By    |   Monday, 03 August 2015 06:00 AM

Boosting the middle class currently occupies much of the attention of U.S. politicians and economic policymakers. But some of that focus is misplaced, says Harvard economist Martin Feldstein.

"The middle class has been doing much better than the statistical pessimists assert," he writes on Project Syndicate. "And with better policies, these households can do even better in the future."

Take average household income figures. Some Census Department data back up the idea that income has barely risen, if at all, in recent decades, says Feldstein, who chaired the Council of Economic Advisers under President Reagan.

"But more accurate government statistics imply that the real incomes of those at the middle of the income distribution have increased about 50 percent since 1980," he says. "And a more appropriate adjustment for changes in the cost of living implies a substantially greater gain."

That would put the increase of household income at almost 2.5 percent annually over the last 30 years.
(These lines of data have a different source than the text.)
/-- The whole body received, the framer is before the check. -/
theorem Framer.afterBody_whole (n k : Byte) (body : List Byte) (h : n.toNat = body.length) :
    Framer.afterBody n k body = .check n k body none := if_pos h.le

theorem Framer.receive_check (n k first last : Byte) (body : List Byte) :
    (Framer.check n k body none).receive [wholeChar first, wholeChar last]
      = (.hunt, [judgeFrame n k body first last]) := rfl

/-- A character without its stop bit ends the frame that it stands in. -/
theorem Framer.receive_torn (f : Framer) (hf : f ≠ .hunt) (v : Byte) : f.receive [tornChar v] = (.hunt, [.bad]) := by
  rw [Framer.receive_cons, Framer.take_without_stop f _ hf rfl]
  rfl

/-! ## Whole frames -/

section

variable {kind : Byte} {body noise : List Byte} (hbody : body.length ≤ 200) (hnoise : ∀ b ∈ noise, b ≠ 0xC5)
include hbody

theorem toNat_bodyLength : (BitVec.ofNat 8 body.length).toNat = body.length := by
  rw [BitVec.toNat_ofNat]
  omega

include hnoise

/-- The parts of a frame up to the part of its body received, whatever follows. -/
theorem receive_upToBody (part : List Byte) (h : part.length ≤ body.length) (rest : List Character) :
    Framer.hunt.receive (noise.map wholeChar ++ wholeChar syncByte :: wholeChar (BitVec.ofNat 8 body.length)
        :: wholeChar kind :: (part.map wholeChar ++ rest))
      = (Framer.afterBody (BitVec.ofNat 8 body.length) kind part).receive rest := by
  have hn := toNat_bodyLength hbody
  rw [Framer.receive_sync noise hnoise, Framer.receive_head _ _ (by omega), Framer.receive_body _ _ _ _ (by simpa [hn])]
  rfl

/-- A frame's covered bytes and two check bytes are judged by the check. -/
theorem receive_frame (first last : Byte) :
    Framer.hunt.receive
        ((noise ++ syncByte :: BitVec.ofNat 8 body.length :: kind :: body ++ [first, last]).map wholeChar)
      = (.hunt, [judgeFrame (BitVec.ofNat 8 body.length) kind body first last]) := by
  have h := receive_upToBody (kind := kind) hbody hnoise body le_rfl [wholeChar first, wholeChar last]
  rw [Framer.afterBody_whole _ _ _ (toNat_bodyLength hbody), Framer.receive_check] at h
  simpa using h

end

/-- The two bytes of a check are the check. -/
theorem leBytes_two (check : BitVec 16) :
    leBytes 2 check.toNat = [check.extractLsb' 0 8, check.extractLsb' 8 8] := by
  have hlow : BitVec.ofNat 8 (check.toNat / 256 ^ 0) = check.extractLsb' 0 8 := by
    apply BitVec.eq_of_toNat_eq
    simp
  have hhigh : BitVec.ofNat 8 (check.toNat / 256 ^ 1) = check.extractLsb' 8 8 := by
    apply BitVec.eq_of_toNat_eq
    simp [Nat.shiftRight_eq_div_pow]
  simp only [leBytes, List.range, List.range.loop, List.map_cons, List.map_nil, hlow, hhigh]

theorem append_halves (check : BitVec 16) : check.extractLsb' 8 8 ++ check.extractLsb' 0 8 = check := by
  ext i hi
  simp only [BitVec.getElem_append, BitVec.getElem_extractLsb']
  split
  · simp [BitVec.getLsbD_eq_getElem hi]
  · have h8 : 8 + (i - 8) = i := by omega
    simp [h8, BitVec.getLsbD_eq_getElem hi]

/-- A frame under a check is judged good exactly where the check is that of its bytes. -/
theorem judgeFrame_eq (n k : Byte) (body : List Byte) (check : BitVec 16) :
    judgeFrame n k body (check.extractLsb' 0 8) (check.extractLsb' 8 8)
      = if check = crc16 (n :: k :: body) then .good k body else .bad := by
  unfold judgeFrame
  rw [append_halves]

/-- A frame broken off after any of its characters but the last is in no HUNT, and has ended nothing. -/
theorem receive_partialFrame (kind : Byte) (body noise : List Byte) (hbody : body.length ≤ 200)
    (hnoise : ∀ b ∈ noise, b ≠ 0xC5) (n : Nat) (hn : n ≤ body.length + 3) (rest : List Character) :
    ∃ f, f ≠ Framer.hunt
      ∧ Framer.hunt.receive ((noise ++ (stationFrame kind body).take (n + 1)).map wholeChar ++ rest)
        = f.receive rest := by
  have hframe : stationFrame kind body
      = syncByte :: BitVec.ofNat 8 body.length :: kind
        :: (body ++ leBytes 2 (crc16 (BitVec.ofNat 8 body.length :: kind :: body)).toNat) := rfl
  rw [hframe, leBytes_two]
  generalize crc16 (BitVec.ofNat 8 body.length :: kind :: body) = check
  match n with
  | 0 =>
    refine ⟨.length, Framer.noConfusion, ?_⟩
    have h := Framer.receive_sync noise hnoise rest
    simpa using h
  | 1 =>
    refine ⟨.kind (BitVec.ofNat 8 body.length), Framer.noConfusion, ?_⟩
    have h := Framer.receive_sync noise hnoise (wholeChar (BitVec.ofNat 8 body.length) :: rest)
    rw [Framer.receive_cons, Framer.take_whole _ _ Framer.noConfusion] at h
    have hlength : Framer.length.takeByte (BitVec.ofNat 8 body.length) = (.kind (BitVec.ofNat 8 body.length), none) :=
      if_neg (Nat.not_lt.mpr (by rw [toNat_bodyLength hbody]; exact hbody))
    rw [hlength] at h
    simpa using h
  | m + 2 =>
    rcases Nat.lt_or_ge body.length m with hm | hm
    · refine ⟨.check (BitVec.ofNat 8 body.length) kind body (some (check.extractLsb' 0 8)), Framer.noConfusion, ?_⟩
      obtain rfl : m = body.length + 1 := by omega
      have h := receive_upToBody (kind := kind) hbody hnoise body le_rfl (wholeChar (check.extractLsb' 0 8) :: rest)
      rw [Framer.afterBody_whole _ _ _ (toNat_bodyLength hbody)] at h
      have hcheck : (Framer.check (BitVec.ofNat 8 body.length) kind body none).receive
            (wholeChar (check.extractLsb' 0 8) :: rest)
          = (Framer.check (BitVec.ofNat 8 body.length) kind body (some (check.extractLsb' 0 8))).receive rest := rfl
      rw [hcheck] at h
      have htake : (body ++ [check.extractLsb' 0 8, check.extractLsb' 8 8]).take (body.length + 1)
          = body ++ [check.extractLsb' 0 8] := by
        rw [List.take_append, List.take_of_length_le (Nat.le_succ _), Nat.add_sub_cancel_left]
        rfl
      rw [List.take_succ_cons, List.take_succ_cons, List.take_succ_cons, htake]
      simpa using h
    · refine ⟨Framer.afterBody (BitVec.ofNat 8 body.length) kind (body.take m), Framer.afterBody_ne_hunt _ _ _, ?_⟩
      have h := receive_upToBody (kind := kind) hbody hnoise (body.take m) (List.length_take_le' m body) rest
      rw [List.take_succ_cons, List.take_succ_cons, List.take_succ_cons, List.take_append_of_le_length hm]
      simpa using h

/-- Settles O59: the pairs of a row's codes, and the framer's way through a frame. -/
theorem codesAndFramesRoundTrip : Obligations.CodesAndFramesRoundTrip := by
  refine ⟨unpackCodes_packCodes, fun kind body noise hbody hnoise => ⟨?_, fun check hcheck => ?_, fun n v hn => ?_,
    fun n hn => ?_, fun v => rfl⟩⟩
  · have h := receive_frame (kind := kind) hbody hnoise
      ((crc16 (BitVec.ofNat 8 body.length :: kind :: body)).extractLsb' 0 8)
      ((crc16 (BitVec.ofNat 8 body.length :: kind :: body)).extractLsb' 8 8)
    rw [judgeFrame_eq, if_pos rfl] at h
    rw [← h, stationFrame, withCrc16, leBytes_two, List.append_assoc noise]
    rfl
  · have h := receive_frame (kind := kind) hbody hnoise (check.extractLsb' 0 8) (check.extractLsb' 8 8)
    rw [judgeFrame_eq, if_neg hcheck] at h
    rw [leBytes_two]
    exact h
  · obtain ⟨f, hf, h⟩ := receive_partialFrame kind body noise hbody hnoise n hn [tornChar v]
    exact h.trans (Framer.receive_torn f hf v)
  · have h := Framer.receive_sync noise hnoise [wholeChar n]
    have hlong : Framer.length.receive [wholeChar n] = (.hunt, [.bad]) := by
      rw [Framer.receive_cons, Framer.take_whole _ _ Framer.noConfusion]
      simp [Framer.takeByte, Config.maxBody, hn]
    rw [hlong] at h
    rw [← h, List.map_append]
    rfl
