-- ==== Sys2Proof/Machine/PinBank.lean ====
section
/-! DEFINITION. The three operations of the register file (40_pin_bank.md R101, R104, R106). Each takes an 8-bit
bank id and checks it (R108). -/

namespace Sys2Proof.Machine

/-- The mode `configure` gives bit `i`: input if the bit is set and the pin is at most PIN_LIMIT (40_pin_bank.md R101). -/
def configureMode (bank m : Byte) (i : Nat) : PinMode :=
  if m.getLsbD i && decide (digitalPin bank i ≤ pinLimit) then .input else .output

/-- The `PinMode` calls of `configure`, bit 0 first (40_pin_bank.md R101; the order is D6). -/
def configureCalls (bank m : Byte) (n : Nat) : List PinCall :=
  (List.range n).map fun i => .pinMode (digitalPin bank i) (configureMode bank m i)

/-- `configure(bank, mask)` (40_pin_bank.md R101). -/
def configure (bank mask : Byte) (s : State) : State :=
  if validBank bank then
    let m := reduceMask bank mask
    ((s.callPins (configureCalls bank m (configureScan s.params bank))).setDir bank m).diag (.config bank m)
  else s.raise (.unknownBank bank)

/-- The `DigitalWrite` calls of `write_output`, bit 0 first: one for each position the mask `d` marks as output, none
for an input (40_pin_bank.md R104; the order is D6). -/
def writeCalls (bank d data : Byte) (n : Nat) : List PinCall :=
  (List.range n).filterMap fun i =>
    if d.getLsbD i then none else some (.digitalWrite (digitalPin bank i) (data.getLsbD i))

/-- `write_output(bank, data)` (40_pin_bank.md R104). -/
def writeOutput (bank data : Byte) (s : State) : State :=
  if validBank bank then
    let d := s.dir bank
    (s.callPins (writeCalls bank d data (writeScan s.params bank))).diag (.write bank d data)
  else s.raise (.unknownBank bank)

/-- The loop of `read_input` with `left` positions to go, so that `left - 1` is `pos` and the document's loop index is
`i = w - 1 - pos` (40_pin_bank.md R106; 90_conflicts.md C1). An output-marked position contributes 0 without a call. -/
def readLoop (bank : Byte) (w : Nat) (d : Byte) : Nat → Byte → State → Byte × State
  | 0, r, s => (r, s)
  | pos + 1, r, s =>
    let i := w - 1 - pos
    let p := 1 + w + 8 * bank.toNat - i
    if d.getLsbD pos then
      let sampled := s.digitalRead p
      readLoop bank w d pos (shiftAdd r sampled.1) sampled.2
    else readLoop bank w d pos (shiftAdd r false) s

/-- `read_input(bank)`: the snapshot, and the state after its pin calls (40_pin_bank.md R106). An unknown bank raises
"returning 0 without sampling". -/
def readInput (bank : Byte) (s : State) : Byte × State :=
  if validBank bank then readLoop bank (width bank) (s.dir bank) (width bank) 0#8 s
  else (0#8, s.raise (.unknownBank bank))

end Sys2Proof.Machine
end

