-- ==== Sys2Proof/Tests/Slice0.lean ====
section
/-! SUPPORT. Tests on fixed values (the expected results are the spec's own vectors, 95_test_vectors.md, or are worked out
from its tables), and a witness for the hypotheses of each obligation. -/

namespace Sys2Proof.Machine.Tests

/-- A state with these registers, events and pin answers, other fields as after reset. -/
def at_ (a : BitVec 8) (b : BitVec 4) (sel : BitVec 3) (events : List Event) (digital : List Bool := [])
    (analog : List (BitVec 10) := []) (fill : List Byte := []) : State :=
  { State.reset with
    dirA := a, dirB := b, sel := sel, inbox := events,
    oracle := { digital := digital, analog := analog, fill := fill, draws := 0 } }

/-- The state after `k` steps, or the state itself where the run does not complete. -/
def after (k : Nat) (s : State) : State :=
  match Host.Core.run Sys2Proof.core k s with
  | .next t => t
  | .fault _ => s
  | .refused _ => s

/-- The same state with other scan widths of Bank B. -/
def scans (cfg wr : ScanWidth) (s : State) : State := { s with params := { s.params with cfgScanB := cfg, wrScanB := wr } }

/-- `PM(p,I)` and `PM(p,O)` of 95_test_vectors.md. -/
def pmI (p : Nat) : PinCall := .pinMode p .input
def pmO (p : Nat) : PinCall := .pinMode p .output

/-! Decoding: words written out from 30_encoding.md R74 -/

theorem test_decode_cfgA : decode [0b00000000#8, 0b00000011#8] = .command (.cfgA 3#8) [] := by decide
theorem test_decode_cfgB : decode [0b00000001#8, 0b01101100#8] = .command (.cfgB 0x6C#8) [] := by decide
theorem test_decode_selDA : decode [0b00010010#8] = .command .selDA [] := by decide
theorem test_decode_selDB : decode [0b00010011#8] = .command .selDB [] := by decide
theorem test_decode_outA : decode [0b00010100#8, 0b10000001#8] = .command (.outA 0x81#8) [] := by decide
theorem test_decode_outB : decode [0b00010101#8, 0b11110101#8] = .command (.outB 0xF5#8) [] := by decide
theorem test_decode_selAN0 : decode [0b00100000#8] = .command .selAN0 [] := by decide
theorem test_decode_selAN1 : decode [0b00100001#8] = .command .selAN1 [] := by decide
theorem test_decode_selAN2 : decode [0b00100010#8] = .command .selAN2 [] := by decide
theorem test_decode_selAN3 : decode [0b00100011#8] = .command .selAN3 [] := by decide
theorem test_decode_selAN4 : decode [0b00100110#8] = .command .selAN4 [] := by decide
theorem test_decode_selAN5 : decode [0b00100111#8] = .command .selAN5 [] := by decide

/-- V31: the gap inside the analog group and the edges of the illegal ranges. -/
theorem test_decode_illegal : [0x02#8, 0x11#8, 0x16#8, 0x1F#8, 0x24#8, 0x25#8, 0x28#8, 0xFF#8].all
    (fun op => decide (decode [op] = .rejected (.unknownOpcode op) [])) = true := by decide

/-- Table bits: byte 0 is the least significant byte. -/
theorem test_decodeTableWord : decodeTableWord 16 0xA501 = some (.cfgB 0xA5#8) ∧ decodeTableWord 8 0x14 = some (.outA 0#8) ∧
    decodeTableWord 8 0x26 = some .selAN4 ∧ decodeTableWord 8 0x24 = none := by decide

/-! Well-formedness: each check refuses an ill-formed term -/

theorem test_wf_operand_range : Line.wf (.cmd .cfgA (some 256)) = false ∧ Line.wf (.cmd .cfgA (some 255)) = true := by decide
theorem test_wf_operand_missing : Line.wf (.cmd .outB none) = false := by decide
theorem test_wf_operand_surplus : Line.wf (.cmd .selDA (some 0)) = false := by decide
theorem test_wf_write_byte : Line.wf (.wr [0x14, 256]) = false ∧ Line.wf (.wr []) = true := by decide
theorem test_wf_deliverable : deliverableCount Params.default 33 = false ∧ deliverableCount Params.default 32 = true := by decide

/-! Assembly text (30_encoding.md R80, R81) -/

/-- R81: `CFG.A 0x03` is `WR 0x00, 0x03`. -/
theorem test_assemble_command : assemble "CFG.A 0x03 ; two inputs" = assemble "WR 0x00, 0x03" := by decide
theorem test_assemble_literals : assemble "OUT.B 0b101" = some (.write 0x40#7 [0x15#8, 5#8]) ∧
    assemble "OUT.B 256" = none ∧ assemble "SEL.AN4" = some (.write 0x40#7 [0x26#8]) := by decide
theorem test_assemble_bus_forms : assemble "RD 4" = some (.read 0x40#7 4) ∧ assemble "WR" = some (.write 0x40#7 []) := by decide

/-! Instructions -/

/-- L1-7. -/
theorem test_cfgA : let t := after 1 (at_ 0xFF 2 3 [.receive [0x00#8, 0b00000011#8]])
    t.regs = ⟨0x03, 2, 3⟩ ∧ t.pinTrace = [pmI 2, pmI 3, pmO 4, pmO 5, pmO 6, pmO 7, pmO 8, pmO 9] ∧
    t.diagTrace = [.config 0 0x03] := by decide

/-- L1-1. -/
theorem test_cfgB_scan8 : let t := after 1 (at_ 0 0 0 [.receive [0x01#8, 0x6C#8]])
    t.regs = ⟨0, 0xC, 0⟩ ∧ t.pinTrace = [pmO 10, pmO 11, pmI 12, pmI 13, pmO 14, pmO 15, pmO 16, pmO 17] ∧
    t.diagTrace = [.config 1 0x0C] := by decide

/-- V6. -/
theorem test_cfgB_scan4 : let t := after 1 (scans .four .four (at_ 7 0 0 [.receive [0x01#8, 0x0A#8]]))
    t.regs = ⟨7, 0xA, 0⟩ ∧ t.pinTrace = [pmO 10, pmI 11, pmO 12, pmI 13] := by decide

/-- V9. -/
theorem test_outA : let t := after 1 (at_ 0x0F 1 2 [.receive [0x14#8, 0xAA#8]])
    t.regs = ⟨0x0F, 1, 2⟩ ∧
    t.pinTrace = [.digitalWrite 6 false, .digitalWrite 7 true, .digitalWrite 8 false, .digitalWrite 9 true] ∧
    t.diagTrace = [.write 0 0x0F 0xAA] := by decide

/-- V13. -/
theorem test_outB_scan4 : let t := after 1 (at_ 0 9 0 [.receive [0x15#8, 0xFF#8]])
    t.pinTrace = [.digitalWrite 11 true, .digitalWrite 12 true] ∧ t.diagTrace = [.write 1 0x09 0xFF] := by decide

/-- V12. -/
theorem test_outB_scan8 : let t := after 1 (scans .eight .eight (at_ 0 0 0 [.receive [0x15#8, 0xF5#8]]))
    t.pinTrace = [.digitalWrite 10 true, .digitalWrite 11 false, .digitalWrite 12 true, .digitalWrite 13 false,
      .digitalWrite 14 true, .digitalWrite 15 true, .digitalWrite 16 true, .digitalWrite 17 true] := by decide

/-- V15. -/
theorem test_selDA : let t := after 1 (at_ 1 2 7 [.receive [0x12#8]])
    t.regs = ⟨1, 2, 0⟩ ∧ t.pinTrace = [] ∧ t.diagTrace = [] := by decide

/-- V19: the trailing byte is discarded. -/
theorem test_selDB : let t := after 1 (at_ 1 2 0 [.receive [0x13#8, 0x77#8]])
    t.regs = ⟨1, 2, 1⟩ ∧ t.rx = [] ∧ t.diagTrace = [] := by decide

/-- V22. -/
theorem test_selAN0 : let t := after 2 (at_ 0 0 0 [.receive [0x20#8], .request 4] (analog := [0]))
    t.pinTrace = [.analogRead 23 0] ∧ t.masterRx = [0, 0, 0, 0] := by decide

/-- V23. -/
theorem test_selAN1 : let t := after 2 (at_ 0 0 0 [.receive [0x21#8], .request 4] (analog := [1023]))
    t.pinTrace = [.analogRead 24 1023] ∧ t.masterRx = [0x00, 0x00, 0x03, 0xFF] := by decide

/-- L1-6. -/
theorem test_selAN2 : let t := after 2 (at_ 0 0 0 [.receive [0x22#8], .request 4] (analog := [0x2BC]))
    t.pinTrace = [.analogRead 25 0x2BC] ∧ t.masterRx = [0x00, 0x00, 0x02, 0xBC] ∧ t.sel = 4 := by decide

/-- V24: the second read samples again. -/
theorem test_selAN3 : let t := after 3 (at_ 0 0 0 [.receive [0x23#8], .request 4, .request 4] (analog := [0x100, 0x0FF]))
    t.pinTrace = [.analogRead 26 0x0FF] ∧ t.masterRx = [0x00, 0x00, 0x00, 0xFF] := by decide

/-- V25. -/
theorem test_selAN4 : let t := after 2 (at_ 0 0 0 [.receive [0x26#8], .request 4] (analog := [0x155]))
    t.pinTrace = [.analogRead 29 0x155] ∧ t.masterRx = [0x00, 0x00, 0x01, 0x55] := by decide

/-- V26. -/
theorem test_selAN5 : let t := after 2 (at_ 0 0 0 [.receive [0x27#8], .request 4] (analog := [0x2AA]))
    t.pinTrace = [.analogRead 30 0x2AA] ∧ t.masterRx = [0x00, 0x00, 0x02, 0xAA] ∧ t.sel = 7 := by decide

/-! Reads -/

/-- V16. -/
theorem test_read_bankA : let t := after 1 (at_ 0xF0 0 0 [.request 1] (digital := [true, false, true, true]))
    t.pinTrace = [.digitalRead 9 true, .digitalRead 8 false, .digitalRead 7 true, .digitalRead 6 true] ∧
    t.masterRx = [0xB0] ∧ t.regs = ⟨0xF0, 0, 0⟩ := by decide

/-- 42_read_dispatch.md R172, example. -/
theorem test_read_bankB : let t := after 1 (at_ 0 0xF 1 [.request 1] (digital := [true, false, false, true]))
    t.response = [0x09] ∧ t.pinTrace.map PinCall.pin = [13, 12, 11, 10] := by decide

/-- V17: no input, no sample. -/
theorem test_read_no_input : let t := after 1 (at_ 0 0 0 [.request 1] (digital := [true]))
    t.response = [0x00] ∧ t.pinTrace = [] ∧ t.oracle.digital = [true] := by decide

/-- V21: a long read gets fill bytes. -/
theorem test_read_long : (after 1 (at_ 0x01 0 0 [.request 3] (digital := [true]) (fill := [0xEE, 0xDD]))).masterRx =
    [0x01, 0xEE, 0xDD] := by decide

/-- V27: a short read still takes the whole sample. -/
theorem test_read_short : let t := after 1 (at_ 0 0 3 [.request 1] (analog := [0x3FF]))
    t.masterRx = [0x00] ∧ t.pinTrace = [.analogRead 24 0x3FF] ∧ t.response.length = 4 := by decide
Improving existing government programs can lead to even more progress for the middle class, Feldstein says. That includes expanding market-relevant training and tax reform to boost productivity and wages.

John Tamny, political economy editor at Forbes, also thinks the emphasis on the middle class is overdone. Writing on Forbes.com, he takes presidential candidates Jeb Bush and Hillary Clinton to task for trying to build their campaigns on boosting that hallowed demographic.

"While they’re not terribly similar in terms of policies, each has chosen to pander to an apparently easy to gull middle class," Tamny states

So what should the two candidates do?

"Were both Clinton and Bush more economically attuned, and perhaps a bit more honest, they would correctly say that the best and only way to achieve their goals would be to substantially reduce the tax burden foisted on the rich and big corporations alike," Tamny maintains.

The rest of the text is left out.